Requirement
In this post, we are going to learn about how to compare data frames data in Spark. Let’s see a scenario where your daily job consumes data from the source system and append it into the target table as it is a Delta/Incremental load.
There is a possibility to get duplicate records when running the job multiple times.
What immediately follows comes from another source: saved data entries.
-- ==== Sys2Proof/WellFormed.lean ====
section
/-! DEFINITION. Which commands a command word can hold (spec/30_encoding.md R91): an operand must fit its field. -/

namespace Sys2Proof

/-- The operand fits field A, bits 23:16 of the command word (R91). -/
def fitsA (n : Nat) : Bool := decide (n < 256)

/-- The operand fits field B, bits 15:0 of the command word (R91). -/
def fitsB (n : Nat) : Bool := decide (n < 65536)

/-- Every operand fits its field. An operand that fits but is out of the command's range is well formed:
it is accepted and fails with its rule's error (R97). -/
def Instr.wellFormed : Instr → Bool
  | .nop => true
  | .softReset => true
  | .clrSticky => true
  | .regRead selector => fitsA selector
  | .memWr _ index => fitsB index
  | .memRd index => fitsB index
  | .outRd index => fitsB index
  | .bbNew capacity => fitsB capacity
  | .bbWrite width numBits => fitsA width && fitsB numBits
  | .bbReadBit => true
  | .bbAdvance => true
  | .bbRewind => true
  | .bbSizeBits => true
  | .bbByteOffset => true
  | .bbBitOffset => true
  | .bbGetByte index => fitsB index
  | .pqInit capacity => fitsB capacity
  | .pqInsert node => fitsB node
  | .pqExtractMin => true
  | .pqSize => true
  | .pqChangePriority node => fitsB node
  | .pqReadHeap heapIndex => fitsB heapIndex
  | .freqClear => true
  | .freqSet _ => true
  | .freqGet _ => true
  | .freqCount length => fitsB length
  | .nodeNewLeaf _ => true
  | .nodeSetWeight node => fitsB node
  | .nodeRead field node => fitsA field && fitsB node
  | .arenaReset => true
  | .treeBuild => true
  | .treeHeight => true
  | .treeFree => true
  | .mapBuild => true
  | .mapGetCode _ => true
  | .mapGetLen _ => true
  | .encode length => fitsB length
  | .encSym _ => true
  | .decode length => fitsB length
  | .decSym => true

end Sys2Proof
end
In this situation, we can compare the new data with the ingested data and ingest only the new data in order to prevent duplicate data.
Solution
Here, we are going to use the same sample data which has been used in our last post.
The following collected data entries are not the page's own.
section
/-! SUPPORT. Settles what the priority-queue commands answer and how they fail (spec/42_priority_queue.md R156 to R161): after its
checks each command is one heap procedure. -/

namespace Sys2Proof.Machine

/-! ### The checks on an operand that names a node -/

/-- A rule goes on with the allocated node its operand names (R157, R161). -/
theorem Engine.validNode_bind {α : Type} {e : Engine} {node : Nat} {f : Node → Run α} (hle : node ≤ 510)
    (hv : (e.nodeAt (BitVec.ofNat 9 node)).valid = true) : e.validNode node >>= f = f (e.nodeAt (BitVec.ofNat 9 node)) := by
  rcases e.validNode_cases node with ⟨hlt | hfree, -⟩ | ⟨-, -, hr⟩
  · omega
  · exact absurd (hv.symm.trans hfree) (by decide)
  · rw [hr, Run.ok_bind]

/-- A rule whose operand names no allocated node raises InvalidArgument (R157, R161). -/
theorem Engine.validNode_bind_raise {α : Type} {e : Engine} {node : Nat} {f : Node → Run α}
    (h : 510 < node ∨ (e.nodeAt (BitVec.ofNat 9 node)).valid = false) : e.validNode node >>= f = raise .invalidArgument := by
  rcases e.validNode_cases node with ⟨-, hr⟩ | ⟨hle, hv, -⟩
  · rw [hr, Run.raise_bind]
  · rcases h with hlt | hfree
    · omega
    · exact absurd (hv.symm.trans hfree) (by decide)

/-! ### PQ_INIT and PQ_INSERT -/

/-- The slot loop over the whole queue gives every node slot 0: a node outside the heap has it already (R156, R162). -/
theorem QueueOk.clearSlots_ok {p : Params} (hp : ParamsOk p) {e : Engine} (hq : QueueOk p e) :
    ∃ e', e.clearSlots p e.pqSize.toNat = .ok e' ∧ e' = { e with nodes := e'.nodes } ∧
      ∀ i, e'.nodeAt i = { e.nodeAt i with heapSlot := 0 } := by
  obtain ⟨e', hr, hf, hin, hout⟩ := Engine.clearSlots_ok hp.pqMax_le hq.entries (hq.size_le.trans hq.cap_le) (Nat.le_refl _)
  refine ⟨e', hr, hf, fun i => ?_⟩
  by_cases hi : e.inHeap i
  · exact hin i hi
  · have hslot : (e.nodeAt i).heapSlot = 0 := not_not.mp (mt (hq.queued_iff i).mp hi)
    rw [hout i hi, ← hslot]

/-- A full queue refuses a node that passes the checks before (R157). -/
theorem pqInsert_full {s : State} {node : Nat} (hle : node ≤ 510) (hv : (s.engine.nodeAt (BitVec.ofNat 9 node)).valid = true)
    (htree : (s.engine.nodeAt (BitVec.ofNat 9 node)).inTree = false) (hnew : ¬ s.engine.queued (BitVec.ofNat 9 node))
    (hfull : s.engine.pqSize = s.engine.pqCap) : FailsWith (.pqInsert node) s 6 :=
  .of_rule .capacityExceeded rfl <| (Engine.validNode_bind hle hv).trans <|
    (if_neg (ne_true_of_eq_false htree)).trans <| (if_neg hnew).trans (if_pos hfull)

/-- Settles O32: the slot loop, then the cleared heap and the new capacity; with capacity 0 the empty queue is full. -/
theorem pqInitEmptiesTheQueue : Obligations.PqInitEmptiesTheQueue := by
  intro s capacity hp hq
  refine ⟨fun hle => ?_, fun hlt => .of_rule .allocationFailure rfl (if_pos hlt)⟩
  obtain ⟨e, hr, hf, hn⟩ := hq.clearSlots_ok hp
  have hcap : (BitVec.ofNat 9 capacity).toNat = capacity := slot_toNat (hle.trans hp.pqMax_le)
  refine ⟨{ e.clearHeap with pqCap := BitVec.ofNat 9 capacity }, .of_rule rfl ?_, ?_, hcap, e.heapAt_clearHeap, hn, ?_⟩
  · refine (if_neg (Nat.not_lt.mpr hle)).trans ?_
    rw [hr, Run.ok_bind]
  · exact congrArg (fun x : Engine => ({ x.clearHeap with pqCap := BitVec.ofNat 9 capacity } : Engine)) hf
  · rintro rfl u node hu hnode hv htree
    rw [← hu] at hv htree
    refine pqInsert_full hnode hv htree (fun hqueued => hqueued ?_) ?_ <;> rw [hu]
    · exact congrArg Node.heapSlot (hn _)
    · rfl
val dummyRDD = sc.parallelize(Seq( ("1001", "Ename1", "Designation1", "Manager1") , ("1002", "Ename2", "Designation2", "Manager2") , ("1003", "Ename3", "Designation3", "Manager3") )) val schemaSeq = Seq("empno", "ename", "designation", "manager") val dfMaster = dummyRDD.toDF(schemaSeq: _*)
First, we have created an RDD named dummyRDD. Next, we have defined the schema of the RDD – EmpNo, Ename, Designation, Manager.
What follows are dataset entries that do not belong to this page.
-- ==== Sys2Proof/Machine/Ops.lean ====
section
/-! DEFINITION. The pseudocode primitives of spec/00_scope.md R13 over State: Avail, In, Emit, the advance of ip, raise, and
the end of a command; and looking for the next command (60_exceptions.md R200). There is no addressable memory
(20_memory.md R40); the frame buffer of one command stands in Frame.lean. -/

namespace Sys2Proof.Machine

/-- `Avail(n)`: `len(IN) >= ip + n` (R13). -/
def State.avail (s : State) (n : Nat) : Bool := decide (s.ip + n ≤ s.IN.length)

/-- `In(k)`: the IN word at index `ip + k` (R13). It is defined only when `Avail(k+1)` holds, and no rule reads it elsewhere;
what the function answers there is never used (DESIGN CHOICE, log entry 5). -/
def State.inWord (s : State) (k : Nat) : Word := s.IN.getD (s.ip + k) 0

/-- `[In(k), ..., In(k+n-1)]`, for `Avail(k+n)` (R13). -/
def State.inWords (s : State) (k n : Nat) : List Word := (s.IN.drop (s.ip + k)).take n

/-- The words not yet consumed (R25). -/
def State.pending (s : State) : List Word := s.IN.drop s.ip

/-- `Emit(bs)`: `OUT <- OUT ++ bs` (R13). -/
def State.emit (s : State) (bs : List Byte) : State := { s with OUT := s.OUT ++ bs }

/-- `ip <- ip + n` (R13). -/
def State.advance (s : State) (n : Nat) : State := { s with ip := s.ip + n }

/-- Error entry, `raise E(ip)`: ERR is written, and OUT, ip and everything else stay (R209). The nonzero ERR is the
halted state (R212); only reset leaves it (R213). -/
def State.raiseError (s : State) (e : ErrCode) : State := s.writeErr e.code

/-- A command's rule takes effect as one atomic step: it completes, raises, or holds with no change (R14, R200). -/
def State.finish (s : State) : Ending → State
  | .completes bytes words => (s.emit bytes).advance words
  | .raises e => s.raiseError e
  | .holds => s

/-- The head of the block step (R200): halted, idle, a bad command word, or a command. -/
def State.fetch (s : State) : Fetched :=
  if s.err ≠ 0 then .halted
  else if s.avail 1 then
    match decode (s.inWord 0) with
    | .error e => .bad e
    | .command i => .run i
  else .idle

/-- The three words of an instruction whose bits are `w`, first word least significant, with the bits above `nbits` 0; three
words are the longest command of the table whose operand words are all 0 (R69). -/
def tableWords (nbits w : Nat) : List Word :=
  [0, 1, 2].map fun k => BitVec.ofNat 32 ((w % 2 ^ nbits) >>> (32 * k))

/-- The words `ws` placed in IN from index ip on, where the block looks for its next command (R26); a stream shorter than ip
is filled up with 0 first. -/
def State.placeWords (s : State) (ws : List Word) : State :=
  { s with IN := s.IN.take s.ip ++ List.replicate (s.ip - s.IN.length) 0 ++ ws ++ s.IN.drop (s.ip + ws.length) }

end Sys2Proof.Machine
end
Next, I have cast each field of an RDD to the respective data type. At last, I have converted an RDD to Dataframe with a defined schema.
Now, we can assume this dataframe i.e. df1 as a target table. Let’s assume you are getting a new set of data. Sample of new data:
1002, Ename2, Designation2, Manager2 |
1004, Ename4, Designation4, Manager4 |
1005, Ename5, Designation5, Manager5 |
1003, Ename3, Designation3, Manager1 |
If you have the closure look of the sample data, we are getting
- 1 Duplicate Record (i.e. 1002)
- 2 New Records (i.e. 1004 & 1005)
- 1 Updated Record (i.e. 1003)
Load the New Data in New Data Frame
val dailyDummyRDD = sc.parallelize(Seq( ("1002", "Ename2", "Designation2", "Manager2") , ("1004", "Ename4", "Designation4", "Manager4") , ("1005", "Ename5", "Designation5", "Manager5") , ("1003", "Ename3", "Designation3", "Manager1") )) val schemaSeq = Seq("empno", "ename", "designation", "manager") val dfDaily = dummyRDD.toDF(schemaSeq: _*)
Note: It is not required to write duplicate code. We have performed just to load the sample data.
Extract Incremental Data between 2 Data Frames using EXCEPT
val incrementalDf = dfDaily.exceptAll(dfMaster) incrementalDf.show
val incrementalDf = dfMaster.exceptAll(dfDaily) incrementalDf.show
Wrapping Up
In this post, we have learned to compare the data of two data frames. This has been performed using EXCEPT function. It is required to have the same schema for both the data frame.